Сестра Бриджет-Мэри из приходской школы Святого Альфонса рассказывала Джерри, что девочка просто прелесть и в отличие от черноволосой Дейрдре блондинка. Отец Лафферти позволил матери лишь один раз поцеловать ребенка и тут же унес его.

От этих слов Риту пробрала дрожь. Так люди целуют покойника, прежде чем закрыть крышку гроба. Подумать только!

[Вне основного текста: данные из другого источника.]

theorem State.setUmb_keep {r s : State} (h : Keep r s) (n : Nat) (u : Nat) (m : Umb) : Keep r (State.setUmb s n u m) := by
  unfold State.setUmb
  try dsimp only
  repeat' first
    | with_reducible assumption
    | with_reducible exact Keep.refl _
    | with_reducible apply State.setTile_keep
    | simp only [keep_mk]
    | split
    | dsimp only

theorem State.l1Touch_keep {r s : State} (h : Keep r s) (n : Nat) (line : Nat) : Keep r (State.l1Touch s n line) := by
  unfold State.l1Touch
  try dsimp only
  repeat' first
    | with_reducible assumption
    | with_reducible exact Keep.refl _
    | with_reducible apply State.setTile_keep
    | simp only [keep_mk]
    | split
    | dsimp only

theorem State.l1Alloc_keep {r s : State} (h : Keep r s) (n : Nat) (line : Nat) : Keep r (State.l1Alloc s n line) := by
  unfold State.l1Alloc
  try dsimp only
  repeat' first
    | with_reducible assumption
    | with_reducible exact Keep.refl _
    | with_reducible refine Keep.ite (fun _ => ?_) (fun _ => ?_)
    | with_reducible apply State.setL1_keep
    | with_reducible apply State.l1Inv_keep
    | simp only [keep_mk]
    | split
    | dsimp only

theorem State.loadLine_keep {r s : State} (h : Keep r s) (n : Nat) (size : Nat) (line : Nat) (as : List LaneAcc) (fail : Bool) (acc : LoadAcc) : Keep r (State.loadLine s n size line as fail acc).1 := by
  unfold State.loadLine
  try dsimp only
  repeat' first
    | with_reducible assumption
    | with_reducible exact Keep.refl _
    | with_reducible refine Keep.ite (fun _ => ?_) (fun _ => ?_)
    | with_reducible refine Keep.fst_ite (fun _ => ?_) (fun _ => ?_)
    | with_reducible apply State.wrap_keep
    | with_reducible apply State.busRead_keep
    | with_reducible apply State.l1Alloc_keep
    | with_reducible apply State.setL1_keep
    | with_reducible apply State.l1Touch_keep
    | simp only [keep_mk]
    | with_reducible refine Keep.fst_eq (by assumption) ?_
    | split
    | dsimp only

theorem State.loadAt_keep {r s : State} (h : Keep r s) (n : Nat) (size : Nat) (host : Bool) (pa : Nat) (as : List LaneAcc) (fail : Bool) (acc : LoadAcc) : Keep r (State.loadAt s n size host pa as fail acc).1 := by
  unfold State.loadAt
  try dsimp only
  repeat' first
    | with_reducible assumption
    | with_reducible exact Keep.refl _
    | with_reducible refine Keep.ite (fun _ => ?_) (fun _ => ?_)
    | with_reducible refine Keep.fst_ite (fun _ => ?_) (fun _ => ?_)
    | with_reducible apply State.busRead_keep
    | simp only [keep_mk]
    | with_reducible refine Keep.fst_eq (by assumption) ?_
    | split
    | dsimp only

theorem State.lanesXlate_keep {r s : State} (h : Keep r s) (n pasid : Nat) (kind : AccessKind) (as : List (Nat × Nat))
    {p : State × MRes} (e : s.lanesXlate n pasid kind as = .inr p) : Keep r p.1 := by
  unfold State.lanesXlate at e
  dsimp only at e
  split at e
  · cases e; exact h
  · split at e
    · cases e; exact Keep.foldl h (fun _ _ ht => State.takeFault_keep ht _ _ _ _)
    · cases e

theorem State.lanesLoad_keep {r s : State} (h : Keep r s) (n : Nat) (k : Kern) (as : List (Nat × Nat)) (size : Nat)
    (resp : Option Answer) : Keep r (State.lanesLoad s n k as size resp).1 := by
  unfold State.lanesLoad
  refine Keep.fst_ite (fun _ => h) (fun _ => ?_)
  split
  · next e => exact State.lanesXlate_keep h _ _ _ _ e
  · refine Keep.fst_ite (fun _ => h) (fun _ => ?_)
    refine Keep.fst_ite (fun _ => ?_) (fun _ => ?_)
    all_goals
      refine Keep.foldl_fst ?_ (fun x _ hx => State.loadAt_keep hx _ _ _ _ _ _ _)
      exact Keep.foldl_fst h (fun x _ hx => State.loadLine_keep hx _ _ _ _ _ _)

theorem State.storeLane_keep {r s : State} (h : Keep r s) (n : Nat) (k : Kern) (a : LaneAcc) (bs : List Byte) : Keep r (State.storeLane s n k a bs).1 := by
  unfold State.storeLane
  try dsimp only
  repeat' first
    | with_reducible assumption
    | with_reducible exact Keep.refl _
    | with_reducible refine Keep.ite (fun _ => ?_) (fun _ => ?_)
    | with_reducible refine Keep.fst_ite (fun _ => ?_) (fun _ => ?_)
    | with_reducible apply State.l1Alloc_keep
    | with_reducible apply State.l1Touch_keep
    | with_reducible apply State.setL1_keep
    | with_reducible apply State.busWrite_keep
    | simp only [keep_mk]
    | with_reducible refine Keep.fst_eq (by assumption) ?_
    | split
    | dsimp only

theorem State.lanesStore_keep {r s : State} (h : Keep r s) (n : Nat) (k : Kern) (as : List (Nat × Nat)) (size : Nat)
    (vals : Nat → Nat) (resp : Option Answer) : Keep r (State.lanesStore s n k as size vals resp).1 := by
  unfold State.lanesStore
  refine Keep.fst_ite (fun _ => h) (fun _ => ?_)
  split
  · next e => exact State.lanesXlate_keep h _ _ _ _ e
  · refine Keep.fst_ite (fun _ => ?_) (fun _ => Keep.fst_ite (fun _ => h) (fun _ => ?_))
    · exact Keep.foldl h (fun _ _ ht => Keep.ite (fun _ => ht) (fun _ => State.storeLane_keep ht _ _ _ _))
    · exact Keep.foldl (State.wrap_keep (State.gapDirty_keep h _) _ _ _) (fun _ _ ht => State.storeLane_keep ht _ _ _ _)

/-- What an instruction leaves behind, as far as it holds a state. -/
def KeepU (r : State) : URes → Prop
  | .ok s _ _ _ => Keep r s
  | .exc s _ _ _ _ => Keep r s
  | .wait s _ _ => Keep r s
  | .hold => True
  | .exit => True

/-- The same of an answer that may be one. -/
def KeepUO (r : State) (o : Option URes) : Prop := ∀ x, o = some x → KeepU r x

theorem KeepU.ok {r s : State} {a b c} (h : Keep r s) : KeepU r (.ok s a b c) := h
theorem KeepU.exc {r s : State} {a b c d} (h : Keep r s) : KeepU r (.exc s a b c d) := h
theorem KeepU.wait {r s : State} {a b} (h : Keep r s) : KeepU r (.wait s a b) := h
theorem KeepU.hold {r : State} : KeepU r .hold := trivial
theorem KeepU.exit {r : State} : KeepU r .exit := trivial
theorem KeepU.of_ok {r s : State} {a b c x} (e : x = URes.ok s a b c) (h : KeepU r x) : Keep r s := by subst e; exact h
theorem KeepU.of_exc {r s : State} {a b c d x} (e : x = URes.exc s a b c d) (h : KeepU r x) : Keep r s := by subst e; exact h
theorem KeepU.of_wait {r s : State} {a b x} (e : x = URes.wait s a b) (h : KeepU r x) : Keep r s := by subst e; exact h
theorem KeepU.ite {r : State} {c : Prop} [Decidable c] {a b : URes} (h1 : c → KeepU r a) (h2 : ¬c → KeepU r b) :
    KeepU r (if c then a else b) := by
  split
  · next h => exact h1 h
  · next h => exact h2 h
theorem KeepUO.none {r : State} : KeepUO r none := by intro x e; cases e
theorem KeepUO.some {r : State} {x : URes} (h : KeepU r x) : KeepUO r (some x) := by intro y e; cases e; exact h
theorem KeepUO.ite {r : State} {c : Prop} [Decidable c] {a b : Option URes} (h1 : c → KeepUO r a) (h2 : ¬c → KeepUO r b) :
    KeepUO r (if c then a else b) := by
  split
  · next h => exact h1 h
  · next h => exact h2 h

Сказать: «Поцелуй твое дитя» – и навсегда лишить малышку материнской ласки!

Стоит ли удивляться, что Дейрдре помутилась рассудком и ее прямо из родильного отделения отправили в лечебницу.

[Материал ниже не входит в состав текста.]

-- ==== Sys2Proof/Laws/KeepUmbelExt.lean ====
section
/-!
SUPPORT. The operations of Machine/UmbelExt.lean keep the queue, the canonical forms and the freshness of free values.
-/

namespace Sys2Proof.Machine

open Sys2Proof

theorem State.tsCheck_keep {r s : State} (h : Keep r s) (n : Nat) (as : List (Nat × Nat)) (len : Nat) (store : Bool) (readsOld : Bool) : KeepUO r (State.tsCheck s n as len store readsOld) := by
  unfold State.tsCheck
  try dsimp only
  repeat' first
    | with_reducible assumption
    | with_reducible exact Keep.refl _
    | with_reducible refine Keep.ite (fun _ => ?_) (fun _ => ?_)
    | with_reducible exact KeepUO.none
    | with_reducible refine KeepUO.some ?_
    | with_reducible refine KeepUO.ite (fun _ => ?_) (fun _ => ?_)
    | with_reducible refine KeepU.ok ?_
    | with_reducible refine KeepU.exc ?_
    | with_reducible refine KeepU.wait ?_
    | with_reducible refine KeepUO.some ?_
    | with_reducible refine KeepUO.ite (fun _ => ?_) (fun _ => ?_)
    | with_reducible exact KeepUO.none
    | with_reducible apply State.accessErr_keep
    | split
    | dsimp only

theorem alignExc_keep {r s : State} (h : Keep r s) (cause : Nat) (al : Nat) (as : List (Nat × Nat)) : KeepUO r (alignExc s cause al as) := by
  unfold alignExc
  try dsimp only
  repeat' first
    | with_reducible assumption
    | with_reducible exact Keep.refl _
    | with_reducible refine Keep.ite (fun _ => ?_) (fun _ => ?_)
    | with_reducible exact KeepUO.none
    | with_reducible refine KeepUO.some ?_
    | with_reducible refine KeepUO.ite (fun _ => ?_) (fun _ => ?_)
    | with_reducible refine KeepU.ok ?_
    | with_reducible refine KeepU.exc ?_
    | with_reducible refine KeepU.wait ?_
    | with_reducible refine KeepUO.some ?_
    | with_reducible refine KeepUO.ite (fun _ => ?_) (fun _ => ?_)
    | with_reducible exact KeepUO.none
    | split
    | dsimp only

theorem orElse2_keep {r : State} {a b : Option URes} {c : URes} (h1 : KeepUO r a) (h2 : KeepUO r b) (h3 : KeepU r c) :
    KeepU r (orElse2 a b c) := by
  unfold orElse2
  split
  · exact h1 _ rfl
  · split
    · exact h2 _ rfl
    · exact h3

theorem State.utLoad_keep {r s : State} (h : Keep r s) (n : Nat) (m : Umb) (w : W32) : KeepU r (State.utLoad s n m w) := by
  unfold State.utLoad
  try dsimp only
  repeat' first
    | with_reducible assumption
    | with_reducible exact Keep.refl _
    | with_reducible refine KeepU.ok ?_
    | with_reducible refine KeepU.exc ?_
    | with_reducible refine KeepU.wait ?_
    | with_reducible exact KeepU.hold
    | with_reducible exact KeepU.exit
    | with_reducible refine orElse2_keep ?_ ?_ ?_
    | with_reducible exact KeepUO.none
    | with_reducible refine KeepU.of_ok (by assumption) ?_
    | with_reducible refine KeepU.of_exc (by assumption) ?_
    | with_reducible refine KeepU.of_wait (by assumption) ?_
    | with_reducible apply orElse2_keep
    | with_reducible apply alignExc_keep
    | with_reducible apply State.tsCheck_keep
    | split
    | dsimp only

theorem State.utStore_keep {r s : State} (h : Keep r s) (n : Nat) (m : Umb) (w : W32) : KeepU r (State.utStore s n m w) := by
  unfold State.utStore
  try dsimp only
  repeat' first
    | with_reducible assumption
    | with_reducible exact Keep.refl _
    | with_reducible refine KeepU.ok ?_
    | with_reducible refine KeepU.exc ?_
    | with_reducible refine KeepU.wait ?_
    | with_reducible exact KeepU.hold
    | with_reducible exact KeepU.exit
    | with_reducible refine orElse2_keep ?_ ?_ ?_
    | with_reducible exact KeepUO.none
    | with_reducible refine KeepU.of_ok (by assumption) ?_
    | with_reducible refine KeepU.of_exc (by assumption) ?_
    | with_reducible refine KeepU.of_wait (by assumption) ?_
    | with_reducible apply orElse2_keep
    | with_reducible apply alignExc_keep
    | with_reducible apply State.tsCheck_keep
    | with_reducible apply URes.nop_keep
    | with_reducible apply State.tsWrite_keep
    | with_reducible refine Keep.foldl ?_ (fun _ _ _ => ?_)
    | with_reducible refine Keep.foldl_fst ?_ (fun _ _ _ => ?_)
    | split
    | dsimp only

theorem State.atomCount_keep {r s : State} (h : Keep r s) (n : Nat) (x : UExt) (ls : List Nat) : Keep r (State.atomCount s n x ls) := by
  unfold State.atomCount
  try dsimp only
  repeat' first
    | with_reducible assumption
    | with_reducible exact Keep.refl _
    | with_reducible refine Keep.ite (fun _ => ?_) (fun _ => ?_)
    | with_reducible apply State.wrap_keep
    | split
    | dsimp only

theorem State.tsAtomic_keep {r s : State} (h : Keep r s) (n : Nat) (m : Umb) (w : W32) (x : UExt) :
    KeepU r (State.tsAtomic s n m w x) := by
  unfold State.tsAtomic
  dsimp only
  refine KeepUO.elim (alignExc_keep h _ _ _) ?_
  · refine orElse2_keep (State.tsCheck_keep h _ _ _ _ _) (KeepUO.ite (fun _ => KeepUO.some h) (fun _ => KeepUO.none)) ?_
    exact Keep.foldl_fst (State.gapDirty_keep h _) (fun _ _ ht => State.atomCount_keep (State.tsWrite_keep ht _ _ _ _) _ _ _)

theorem State.ledgerRefuseAt_keep {r s : State} (h : Keep r s) (pa : Nat) : Keep r (State.ledgerRefuseAt s pa) := by
  unfold State.ledgerRefuseAt
  try dsimp only
  repeat' first
    | with_reducible assumption
    | with_reducible exact Keep.refl _
    | with_reducible refine Keep.ite (fun _ => ?_) (fun _ => ?_)
    | with_reducible apply State.bump_keep
    | simp only [keep_mk]
    | split
    | dsimp only

theorem State.atomEnt_keep {r s : State} (h : Keep r s) (n : Nat) (pa : Nat) (kind : Nat × Nat) (v : Nat) : Keep r (State.atomEnt s n pa kind v) := by
  unfold State.atomEnt
  try dsimp only
  repeat' first
    | with_reducible assumption
    | with_reducible exact Keep.refl _
    | with_reducible apply State.effectEnt_keep
    | with_reducible refine Keep.fst_eq (by assumption) ?_
    | split
    | dsimp only

theorem State.atomSend_keep {r s : State} (h : Keep r s) (n : Nat) (m : Umb) (w : W32) (x : UExt) (pa : Nat) (ls : List Nat) : Keep r (State.atomSend s n m w x pa ls) := by
  unfold State.atomSend
  try dsimp only
  repeat' first
    | with_reducible assumption
    | with_reducible exact Keep.refl _
    | with_reducible refine Keep.ite (fun _ => ?_) (fun _ => ?_)
    | with_reducible apply State.atomCount_keep
    | with_reducible apply State.gapDirty_keep
    | with_reducible apply State.fgnAtomic_keep
    | simp only [keep_mk]
    | split
    | dsimp only

theorem State.atomAt_keep {r s : State} (h : Keep r s) (n : Nat) (m : Umb) (w : W32) (x : UExt) (pa : Nat) (old : Nat) (ls : List Nat) : Keep r (State.atomAt s n m w x pa old ls) := by
  unfold State.atomAt
  try dsimp only
  repeat' first
    | with_reducible assumption
    | with_reducible exact Keep.refl _
    | with_reducible refine Keep.ite (fun _ => ?_) (fun _ => ?_)
    | with_reducible apply State.atomSend_keep
    | with_reducible apply State.atomCount_keep
    | with_reducible apply State.gapDirty_keep
    | with_reducible apply State.atomEnt_keep
    | with_reducible apply State.busWrite_keep
    | simp only [keep_mk]
    | with_reducible refine Keep.fst_eq (by assumption) ?_
    | split
    | dsimp only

– В этой семье такое не впервые, – покачав головой, сказал Рэд Лониган. – Лайонел Мэйфейр умер в смирительной рубашке.

Рита спросила, о ком идет речь, но свекор не ответил.

– С ней нельзя так обращаться, – сокрушенно произнесла Рита. – Дейрдре такая милая и ласковая. Ведь она и мухи не обидит.

Как только Рита узнала, что Дейрдре наконец снова вернулась домой, она в первое же воскресенье отправилась к мессе в часовню, находившуюся в Садовом квартале. Там молились преимущественно богатые люди, не посещавшие ни одну из двух больших приходских церквей на Мэгазин-стрит: церковь Святого Альфонса и церковь Святой Марии.

Рита пошла к десятичасовой мессе, решив про себя, что если не встретит Дейрдре в часовне, то на обратном пути непременно заглянет в особняк Мэйфейров. К счастью, этого не понадобилось, поскольку Дейрдре была на службе в сопровождении мисс Белл и мисс Милли. Слава богу, с ними не было мисс Карлотты.

Выглядела Дейрдре ужасно – сущий призрак, как сказала бы мать Риты. Под глазами Дейрдре темнели круги. На ней было старое, лоснящееся габардиновое платье, да еще и с подкладными плечиками. Оно совершенно ей не шло и, должно быть, принадлежало кому-то из теток.

После мессы, когда Дейрдре вместе с ни на минуту не оставлявшими ее одну тетушками спускалась по мраморным ступеням, Рита набралась смелости и бросилась следом.

Удивительная улыбка Дейрдре осталась прежней, но когда она попыталась заговорить, то не смогла произнести ни слова и лишь едва слышно выдохнула:

– Рита Мей!

Рита наклонилась, чтобы поцеловать подругу.

– Диди, я пыталась сделать то, о чем ты меня тогда просила, – тихо прошептала она. – Но мне так и не удалось разыскать того человека. От карточки почти ничего не осталось.

Ответом ей был лишь отсутствующий взгляд широко раскрытых глаз. Такое впечатление, что Дейрдре вообще не поняла, о чем идет речь. Неужели забыла? Хорошо, что хоть тетушки не обращали на них внимания. Мисс Белл и мисс Милли обменивались приветствиями с другими прихожанами. Впрочем, старая мисс Белл давно уже вообще ничего не замечала.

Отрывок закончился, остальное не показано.